小女孩牽着進房間,裴夜雪看到有一地都是一些塑料積木,她随手拿起一塊聞了聞,有一股刺鼻的味道。
“這些玩具是從哪裏買的?”她問小熒爸爸。
“就是樓下社區外面的一個叫欣欣玩具的玩具店裏買的。”小熒爸爸不好意思笑笑:“因爲家裏條件有限,所以在玩具方面,隻能給他們買一些便宜的來玩,怎麽了裴律師,這些玩具有什麽問題嗎?”
“目前還不确定。”裴夜雪又問:“這些玩具是什麽時候買的?”
“有一段時間了,具體我也不能确定了。”
“那你們家裏的玩具都是在那一個地方買的嗎?”她注意到,這屋子裏有很多玩具,除了積木之外還有别的玩具。

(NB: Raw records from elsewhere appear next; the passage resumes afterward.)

/-- At its output close a group offers its committed contributions, with the forces of its output variables over them, and is closed; the
vote then completes after t_V; at the output instant the enabled outputs of the held groups of the cycle group take their voted bits, in
simplex of every one of them (R22 steps 5 to 7, R211, R229). -/
def Sys2Proof.Claims.OutputSteps : Prop :=
  (∀ (g : Fin 4) (d : Group) (s u : State), s.group? g = some d → s.cycling = true → (s.grp g).on = true → (s.grp g).closed = false →
    u = (((s.advance (s.outCloseAt g)).zeroRegions g).doWrites g).applyForces 2 g →
    ∃ t, exec (.outLatch g) s = .next t ∧ (t.grp g).closed = true ∧ t.clk.t = max s.clk.t (s.outCloseAt g) ∧
      (t.grp g).offered = (u.forcesOn 2 g).foldl (fun (img : Tbl Byte) f => f.over img)
        (ofImage (tgetList byteD u.cyc.committed (commitKey g 0) d.outBytes)) ∧
      (s.hx.zero = [] → s.cyc.varWrites = [] → s.cyc.forces = [] → t.cyc.committed = s.cyc.committed ∧
        (t.grp g).offered = ofImage (tgetList byteD s.cyc.committed (commitKey g 0) d.outBytes))) ∧
  (∀ (g : Fin 4) (seen : BitVec 3) (d : Group) (s : State), s.group? g = some d → s.cycling = true → (s.grp g).on = true →
    (s.grp g).closed = true → (s.grp g).voteDone = false → s.inRun = true → (s.simplex = true ∨ s.joined g = true) →
    ∃ t, exec (.voteComplete ⟨g, seen⟩) s = .next t ∧ (t.grp g).voteDone = true ∧
      t.clk.t = max s.clk.t (s.outCloseAt g + s.tlTime (s.outBytes g)) ∧
      (s.simplex = true → ∀ i, i < d.outBytes → tget byteD (t.grp g).voted i = tget byteD (s.grp g).offered i)) ∧
  (∀ (g : Fin 4) (d : Group) (s : State), s.group? g = some d → s.cycling = true → (s.grp g).on = true → (s.grp g).voteDone = true →
    s.inRun = true →
    ∃ t, exec (.outGo g) s = .next t ∧ (s.simplex = true → ∀ k, k ∈ s.ogroups g → t.holds k = true) ∧
      ((∀ k, (s.lease k).hand = none ∧ (s.lease k).claim = none ∧ (s.lease k).mine = none) →
        (t.grp g).voteDone = true ∧ t.clk.t = max s.clk.t (s.outInstAt g)) ∧
      ((∀ k, (s.lease k).hand = none ∧ (s.lease k).claim = none ∧ (s.lease k).mine = none) → s.connIds = [] → s.sioFitted = true →
        ∀ m, m < 8 → s.doEn m = true → s.flag (F.TVL_OGRP_EN (s.get (F.SIO_DOCFG_OGRP m))) = true →
        s.get (F.TVL_OGRP_CGRP (s.get (F.SIO_DOCFG_OGRP m))) = g →
        (s.simplex = true ∨ s.holds (s.get (F.SIO_DOCFG_OGRP m)) = true) →
        t.flag (F.SIO_DOSTAT_CMD m) =
          (tget byteD (s.grp g).voted (s.get (F.SIO_DOCFG_BITADDR m) / 8)).getLsbD (s.get (F.SIO_DOCFG_BITADDR m) % 8)))

/-- At a counting instant a source with a new item is present with its miss count 0, or counts toward its return where it was absent;
without one it misses, and becomes ABSENT at its miss limit, which is recorded (R292). -/
def Sys2Proof.Claims.PresenceCounting : Prop :=
  (∀ (kind : Fin 8) (src x : Nat) (s : State), s.countAt kind src = some x → s.cycling = true → s.keepsPresence kind src = true →
    (kind.val ≠ 1 → exec (.presenceCount kind src) s =
      .next ((s.advance x).presCount kind src ((s.advance x).source (srcKey kind src)).fresh)) ∧
    (kind.val = 1 → exec (.presenceCount kind src) s =
      .next (((s.advance x).modGh fun h => { h with fresh := h.fresh.filter fun i => i != src }).presCount 1 src (s.gh.fresh.contains src)))) ∧
  (∀ (id miss rejoin : Nat) (s : State), id < 1024 →
    (∀ st, st ≠ 2 → PresIs s 2 id st miss rejoin → PresIs (s.presCount 2 id true) 2 id st 0 rejoin ∧
      (s.presCount 2 id true).rcd = s.rcd) ∧
    (PresIs s 2 id 2 miss rejoin → rejoin + 1 < (s.limits 2 id).2 → rejoin + 1 < 16 → PresIs (s.presCount 2 id true) 2 id 2 miss (rejoin + 1)) ∧
    (PresIs s 2 id 2 miss rejoin → (s.limits 2 id).2 ≤ rejoin + 1 → PresIs (s.presCount 2 id true) 2 id 1 0 0 ∧
      (s.presCount 2 id true).rcd.reported.map (fun r => r.code) = s.rcd.reported.map (fun r => r.code) ++ [.STATION_RETURN] ∧
      (273, s.fab) ∈ (s.presCount 2 id true).vdx.pulses) ∧
    (∀ st, st ≠ 2 → PresIs s 2 id st miss rejoin → miss + 1 < (s.limits 2 id).1 → miss < 65535 →
      PresIs (s.presCount 2 id false) 2 id st (miss + 1) rejoin ∧ (s.presCount 2 id false).rcd = s.rcd) ∧
    (∀ st, st ≠ 2 → PresIs s 2 id st miss rejoin → (s.limits 2 id).1 ≤ miss + 1 → miss < 65535 →
      PresIs (s.presCount 2 id false) 2 id 2 (miss + 1) 0 ∧
      (s.presCount 2 id false).rcd.reported.map (fun r => r.code) = s.rcd.reported.map (fun r => r.code) ++ [.STATION_ABSENT] ∧
      (272, s.fab) ∈ (s.presCount 2 id false).vdx.pulses))

/-! ### Power and clocks (chapter 20) -/

/-- A gated pair's request for its clock is made 2 us before its next window, and a stopped pair's for its PLL 22 us before it, or
earlier where another PLL is to start; a pair whose PLL locks runs from the lock instant on (R30, R496). -/
def Sys2Proof.Claims.WakeRequests : Prop :=
  (∀ (p : Fin 4) (w st : Nat) (s : State), s.pairFitted p = true → s.get (F.PWR_PAIRCLK_STATE p) = 1 → s.wantWin p = some (w, st) →
    ∃ t, exec (.ungateRequest p) s = .next t ∧ t.clk.t = max s.clk.t (st - 2 * usUt) ∧
      (t.pwr.waiting.any fun r => r.rank == 1 && r.unit == p.val) = true ∧ (∀ r ∈ s.pwr.waiting, r ∈ t.pwr.waiting)) ∧
  (∀ (p : Fin 4) (w st : Nat) (s : State), s.pairFitted p = true → s.get (F.PWR_PAIRCLK_STATE p) = 2 → s.wantWin p = some (w, st) →
    ∃ t x, exec (.pllRestartRequest p) s = .next t ∧ x ≤ st - 22 * usUt ∧ t.clk.t = max s.clk.t x ∧
      ((∀ q, q < 4 → q ≠ p.val → s.get (F.PWR_PAIRCLK_STATE q) ≠ 2) → x = st - 22 * usUt) ∧
      (t.pwr.waiting.any fun r => r.rank == 2 && r.unit == p.val) = true ∧ (∀ r ∈ s.pwr.waiting, r ∈ t.pwr.waiting)) ∧
  (∀ (p : Fin 4) (s : State), s.get (F.PWR_PAIRCLK_STATE p) = 3 → ∃ u : State, exec (.pllLocked p) s = .next (u.tryOpen p) ∧
    u.get (F.PWR_PAIRCLK_STATE p) = 0 ∧ u.clk.t = max s.clk.t (tget natD s.pwr.lockAt p) ∧ u.awake p = true)

/-- The arbiter judges at the next whole microsecond of FRC: the lowest-ranked waiting request that fits the power not yet used is
granted, a clock request always; one that does not fit waits on, older by one, and DEFERRED counts (R31, R497, R498). -/
def Sys2Proof.Claims.Arbitration : Prop :=
  (∀ (m : Nat) (settled : List (Nat × Nat)) (s : State), s.alive = true → s.clk.frcOn = true →
    ∃ t, exec (.arbitrationWindow m settled) s = .next t ∧
      t.clk.t = max s.clk.t (s.clk.frcBase + roundUp (s.clk.t - s.clk.frcBase) usUt) ∧ t.pwr.budgetNext = none ∧
      (∀ b, s.pwr.budgetNext = some b → t.get F.PWR_BUDGET_BUDGET = b % 2 ^ F.PWR_BUDGET_BUDGET.w) ∧
      (s.pwr.budgetNext = none → t.get F.PWR_BUDGET_BUDGET = s.get F.PWR_BUDGET_BUDGET) ∧
      (∀ r ∈ t.pwr.waiting, ∃ q ∈ s.pwr.waiting, r = { q with age := q.age + 1 }) ∧
      ((∀ r ∈ s.pwr.waiting, 1 ≤ r.rank) → ∀ r ∈ t.pwr.waiting, r.rank ≠ 1)) ∧
  (∀ (m : Nat) (r : PwrReq) (s : State), s.alive = true → s.clk.frcOn = true → s.pwr.budgetNext = none → s.pwr.charges = [] →
    s.pwr.waiting = [r] →
    (r.rank = 1 → r.unit < 4 → s.get (F.PWR_PAIRCLK_STATE r.unit) = 1 → ∃ t, exec (.arbitrationWindow m []) s = .next t ∧
      t.clk.t = max s.clk.t (s.clk.frcBase + roundUp (s.clk.t - s.clk.frcBase) usUt) ∧ t.pwr.waiting = [] ∧
      t.get (F.PWR_PAIRCLK_STATE r.unit) = 0 ∧ t.pwr.charges = [⟨1, r.unit, r.cost, none⟩] ∧
      tget natD t.pwr.awakeAt r.unit = t.clk.t + 8) ∧
    (r.rank = 2 → r.unit < 4 → s.get (F.PWR_PAIRCLK_STATE r.unit) = 2 → (r.cost : Int) ≤ (s.get F.PWR_BUDGET_BUDGET : Int) - m →
      ∃ t, exec (.arbitrationWindow m []) s = .next t ∧ t.pwr.waiting = [] ∧ t.get (F.PWR_PAIRCLK_STATE r.unit) = 3 ∧
      tget natD t.pwr.lockAt r.unit = t.clk.t + 20 * usUt ∧
      t.get (F.PWR_PAIRCLK_STARTS r.unit) = satAdd 65535 (s.get (F.PWR_PAIRCLK_STARTS r.unit)) 1) ∧
    (1 < r.rank → (s.get F.PWR_BUDGET_BUDGET : Int) - m < (r.cost : Int) → ∃ t, exec (.arbitrationWindow m []) s = .next t ∧
      t.pwr.waiting = [{ r with age := r.age + 1 }] ∧ t.pwr.charges = [] ∧
      t.get F.PWR_ARBCNT_DEFERRED = satAdd 32767 (s.get F.PWR_ARBCNT_DEFERRED) 1 ∧
      (r.age = 9 → (428, t.fab) ∈ t.vdx.pulses ∧ t.get F.PWR_ARBCNT_LONG_WAIT = satAdd 255 (s.get F.PWR_ARBCNT_LONG_WAIT) 1)))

“基本上都是在那裏買的,怎麽了,這些玩具有什麽問題嗎?”
“沒事,你别緊張,我想拿些玩具回去做個簡單的檢測,可以嗎?”她沒說那麽多。
“當然可以,你随便拿沒關系。”
于是,裴夜雪從成堆的積木中拿走了兩塊,又從别的塑料玩具中取出一些來放進了包裏。然後又小熒聊了一會兒,和她玩了一小會兒積木,才離開他們家。
她是覺得,如果左岸一号的房屋質量沒問題,那問題就一定出在那個檢測員身上。
她一邊想着,一邊來到了那個叫欣欣玩具的玩具店裏。
店員是一個二十出頭的長相甜美的女孩,微笑着問她有什麽需要幫助的。
“我随便看看。”裴夜雪盡量表現出不太刻意的意思,一邊看一邊問:“我兒子一歲半了,我想買些開發智力的玩具給他,小姐有沒有什麽推薦?”
“當然有,您稍等一下。”店員給她拿來好幾套玩具,一套一套的介紹着。
裴夜雪卻是在暗中記下了那些玩具的出廠及品牌。
最後,她去見了沈岩。
沈岩見了她,很高興的樣子:“裴律師,恭喜呀!”
“師父消息挺靈通的嘛!”她沒好氣的道:“你爲什麽要臨時換于洋上?”
“換他上怎麽了,讓你們師兄妹較量一下嘛,不過結果證明,你這個小師妹更有發展潛力。”他開玩笑的說。
裴夜雪沒興趣跟他開玩笑,從包裏拿出那幾個玩具來:“師父,有事請你幫忙!”
“什麽事?”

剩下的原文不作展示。